BUSINESS TRAVEL SLOWING

BUSINESS TRAVEL SLOWING

Business travel may not return to pre-COVID levels until some time in 2026, two years later than previously forecast, according to a study by the Global Business Travel Association (GBTA).

A slowing global economy and geopolitical uncertainty surrounding the Ukraine war and the U.S.-Chinese tensions over Taiwan are making companies cautious, CNBC reported.

Also, inflation looms large; the GBTA estimates prices across the economy will continue to rise through next year.

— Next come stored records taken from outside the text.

@[simp] theorem Status.ended_busy : st.ended.busy = false := rfl
@[simp] theorem Status.ended_done : st.ended.done = true := rfl
@[simp] theorem Status.ended_err : st.ended.err = false := rfl
@[simp] theorem Status.ended_cv : st.ended.cv = st.cv := rfl
@[simp] theorem Status.ended_errcode : st.ended.errcode = 0 := rfl

@[simp] theorem Status.failed_busy : (st.failed e).busy = false := rfl
@[simp] theorem Status.failed_done : (st.failed e).done = true := rfl
@[simp] theorem Status.failed_err : (st.failed e).err = true := rfl
@[simp] theorem Status.failed_cv : (st.failed e).cv = st.cv := rfl
@[simp] theorem Status.failed_errcode : (st.failed e).errcode = e.number := rfl

@[simp] theorem Status.setCv_busy : (st.setCv b).busy = st.busy := rfl
@[simp] theorem Status.setCv_done : (st.setCv b).done = st.done := rfl
@[simp] theorem Status.setCv_err : (st.setCv b).err = st.err := rfl
@[simp] theorem Status.setCv_cv : (st.setCv b).cv = b := rfl
@[simp] theorem Status.setCv_errcode : (st.setCv b).errcode = st.errcode := rfl

/-! ### An accepted CMD write (R81). -/

@[simp] theorem State.accept_cfg (w : Word32) (s : State) :
    (s.accept w).cfg = s.cfg := rfl
@[simp] theorem State.accept_freq (w : Word32) (s : State) :
    (s.accept w).freq = s.freq := rfl
@[simp] theorem State.accept_pres (w : Word32) (s : State) :
    (s.accept w).pres = s.pres := rfl
@[simp] theorem State.accept_len (w : Word32) (s : State) :
    (s.accept w).len = s.len := rfl
@[simp] theorem State.accept_code (w : Word32) (s : State) :
    (s.accept w).code = s.code := rfl
@[simp] theorem State.accept_nsym (w : Word32) (s : State) :
    (s.accept w).nsym = s.nsym := rfl
@[simp] theorem State.accept_origlen (w : Word32) (s : State) :
    (s.accept w).origlen = s.origlen := rfl
@[simp] theorem State.accept_pad (w : Word32) (s : State) :
    (s.accept w).pad = s.pad := rfl
@[simp] theorem State.accept_payoff (w : Word32) (s : State) :
    (s.accept w).payoff = s.payoff := rfl
@[simp] theorem State.accept_ibufLen (w : Word32) (s : State) :
    (s.accept w).ibufLen = s.ibufLen := rfl
@[simp] theorem State.accept_obufLen (w : Word32) (s : State) :
    (s.accept w).obufLen = s.obufLen := rfl
@[simp] theorem State.accept_cmd (w : Word32) (s : State) :
    (s.accept w).cmd = w := rfl
@[simp] theorem State.accept_status (w : Word32) (s : State) :
    (s.accept w).status = s.status.accepted := rfl
@[simp] theorem State.accept_ibuf (w : Word32) (s : State) :
    (s.accept w).ibuf = s.ibuf := rfl
@[simp] theorem State.accept_obuf (w : Word32) (s : State) :
    (s.accept w).obuf = s.obuf := rfl
@[simp] theorem State.accept_pending (w : Word32) (s : State) :
    (s.accept w).pending = s.pending := rfl
@[simp] theorem State.accept_seen (w : Word32) (s : State) :
    (s.accept w).seen = s.seen := rfl
@[simp] theorem State.accept_resets (w : Word32) (s : State) :
    (s.accept w).resets = s.resets := rfl
@[simp] theorem State.accept_draws (w : Word32) (s : State) :
    (s.accept w).draws = s.draws := rfl

/-! ### The end of a command without error (R81). -/

@[simp] theorem State.finish_cfg (s : State) :
    (s.finish).cfg = s.cfg := rfl
@[simp] theorem State.finish_freq (s : State) :
    (s.finish).freq = s.freq := rfl
@[simp] theorem State.finish_pres (s : State) :
    (s.finish).pres = s.pres := rfl
@[simp] theorem State.finish_len (s : State) :
    (s.finish).len = s.len := rfl
@[simp] theorem State.finish_code (s : State) :
    (s.finish).code = s.code := rfl
@[simp] theorem State.finish_nsym (s : State) :
    (s.finish).nsym = s.nsym := rfl
@[simp] theorem State.finish_origlen (s : State) :
    (s.finish).origlen = s.origlen := rfl
@[simp] theorem State.finish_pad (s : State) :
    (s.finish).pad = s.pad := rfl
@[simp] theorem State.finish_payoff (s : State) :
    (s.finish).payoff = s.payoff := rfl
@[simp] theorem State.finish_ibufLen (s : State) :
    (s.finish).ibufLen = s.ibufLen := rfl
@[simp] theorem State.finish_obufLen (s : State) :
    (s.finish).obufLen = s.obufLen := rfl
@[simp] theorem State.finish_cmd (s : State) :
    (s.finish).cmd = s.cmd := rfl
@[simp] theorem State.finish_status (s : State) :
    (s.finish).status = s.status.ended := rfl
@[simp] theorem State.finish_ibuf (s : State) :
    (s.finish).ibuf = s.ibuf := rfl
@[simp] theorem State.finish_obuf (s : State) :
    (s.finish).obuf = s.obuf := rfl
@[simp] theorem State.finish_pending (s : State) :
    (s.finish).pending = s.pending := rfl
@[simp] theorem State.finish_seen (s : State) :
    (s.finish).seen = s.seen := rfl
@[simp] theorem State.finish_resets (s : State) :
    (s.finish).resets = s.resets := rfl
@[simp] theorem State.finish_draws (s : State) :
    (s.finish).draws = s.draws + 1 := rfl

/-! ### `raise E` (R256). -/

@[simp] theorem State.raise_cfg (e : CmdError) (s : State) :
    (s.raise e).cfg = s.cfg := rfl
@[simp] theorem State.raise_freq (e : CmdError) (s : State) :
    (s.raise e).freq = s.freq := rfl
@[simp] theorem State.raise_pres (e : CmdError) (s : State) :
    (s.raise e).pres = s.pres := rfl
@[simp] theorem State.raise_len (e : CmdError) (s : State) :
    (s.raise e).len = s.len := rfl
@[simp] theorem State.raise_code (e : CmdError) (s : State) :
    (s.raise e).code = s.code := rfl
@[simp] theorem State.raise_nsym (e : CmdError) (s : State) :
    (s.raise e).nsym = s.nsym := rfl
@[simp] theorem State.raise_origlen (e : CmdError) (s : State) :
    (s.raise e).origlen = s.origlen := rfl
@[simp] theorem State.raise_pad (e : CmdError) (s : State) :
    (s.raise e).pad = s.pad := rfl
@[simp] theorem State.raise_payoff (e : CmdError) (s : State) :
    (s.raise e).payoff = s.payoff := rfl
@[simp] theorem State.raise_ibufLen (e : CmdError) (s : State) :
    (s.raise e).ibufLen = s.ibufLen := rfl
@[simp] theorem State.raise_obufLen (e : CmdError) (s : State) :
    (s.raise e).obufLen = 0 := rfl
@[simp] theorem State.raise_cmd (e : CmdError) (s : State) :
    (s.raise e).cmd = s.cmd := rfl
@[simp] theorem State.raise_status (e : CmdError) (s : State) :
    (s.raise e).status = s.status.failed e := rfl
@[simp] theorem State.raise_ibuf (e : CmdError) (s : State) :
    (s.raise e).ibuf = s.ibuf := rfl
@[simp] theorem State.raise_obuf (e : CmdError) (s : State) :
    (s.raise e).obuf = [] := rfl
@[simp] theorem State.raise_pending (e : CmdError) (s : State) :
    (s.raise e).pending = s.pending := rfl
@[simp] theorem State.raise_seen (e : CmdError) (s : State) :
    (s.raise e).seen = s.seen := rfl
@[simp] theorem State.raise_resets (e : CmdError) (s : State) :
    (s.raise e).resets = s.resets := rfl
@[simp] theorem State.raise_draws (e : CmdError) (s : State) :
    (s.raise e).draws = s.draws + 1 := rfl

/-! ### A write of CV (R32). -/

@[simp] theorem State.setCv_cfg (b : Bool) (s : State) :
    (s.setCv b).cfg = s.cfg := rfl
@[simp] theorem State.setCv_freq (b : Bool) (s : State) :
    (s.setCv b).freq = s.freq := rfl
@[simp] theorem State.setCv_pres (b : Bool) (s : State) :
    (s.setCv b).pres = s.pres := rfl
@[simp] theorem State.setCv_len (b : Bool) (s : State) :
    (s.setCv b).len = s.len := rfl
@[simp] theorem State.setCv_code (b : Bool) (s : State) :
    (s.setCv b).code = s.code := rfl
@[simp] theorem State.setCv_nsym (b : Bool) (s : State) :
    (s.setCv b).nsym = s.nsym := rfl
@[simp] theorem State.setCv_origlen (b : Bool) (s : State) :
    (s.setCv b).origlen = s.origlen := rfl
@[simp] theorem State.setCv_pad (b : Bool) (s : State) :
    (s.setCv b).pad = s.pad := rfl
@[simp] theorem State.setCv_payoff (b : Bool) (s : State) :
    (s.setCv b).payoff = s.payoff := rfl
@[simp] theorem State.setCv_ibufLen (b : Bool) (s : State) :
    (s.setCv b).ibufLen = s.ibufLen := rfl
@[simp] theorem State.setCv_obufLen (b : Bool) (s : State) :
    (s.setCv b).obufLen = s.obufLen := rfl
@[simp] theorem State.setCv_cmd (b : Bool) (s : State) :
    (s.setCv b).cmd = s.cmd := rfl
@[simp] theorem State.setCv_status (b : Bool) (s : State) :
    (s.setCv b).status = s.status.setCv b := rfl
@[simp] theorem State.setCv_ibuf (b : Bool) (s : State) :
    (s.setCv b).ibuf = s.ibuf := rfl
@[simp] theorem State.setCv_obuf (b : Bool) (s : State) :
    (s.setCv b).obuf = s.obuf := rfl
@[simp] theorem State.setCv_pending (b : Bool) (s : State) :
    (s.setCv b).pending = s.pending := rfl
@[simp] theorem State.setCv_seen (b : Bool) (s : State) :
    (s.setCv b).seen = s.seen := rfl
@[simp] theorem State.setCv_resets (b : Bool) (s : State) :
    (s.setCv b).resets = s.resets := rfl
@[simp] theorem State.setCv_draws (b : Bool) (s : State) :
    (s.setCv b).draws = s.draws := rfl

Still, spending by business travelers worldwide will grow by 34 percent this year to $933 billion, the GBTA estimates.

However, that growth will leave the industry still short of the $1.9 trillion it generated in 2019, CNBC noted.

Although hotels’ business-related revenues were $92.36 per available room in July, compared to $88.05 during the same month in 2019, inflation has eaten all of those gains and more. 

Occupancy was 63 percent, compared to 67 percent in 2019.

Business travel spending in the U.S. will grow by 42 percent overall this year, reaching $213.4 billion, the GBTA predicted.

TREND FORECAST: In Trends Journal articles including “Bid Farewell to the Business Travel Economy” (29 Sep 2020) and “Europe’s Banks Permanently Slash Business Travel” (4 May 2021), among others, we have long forecast that business travel will never return to pre-COVID War volumes.

Inflation and higher interest rates are squeezing companies’ margins; businesses will do what they can to save money.

Having become comfortable, if not entirely happy, with Zooming and teleconferencing during the COVID War, bosses now see their positive impact on the bottom line and will make remote contact, not travel, the new normal.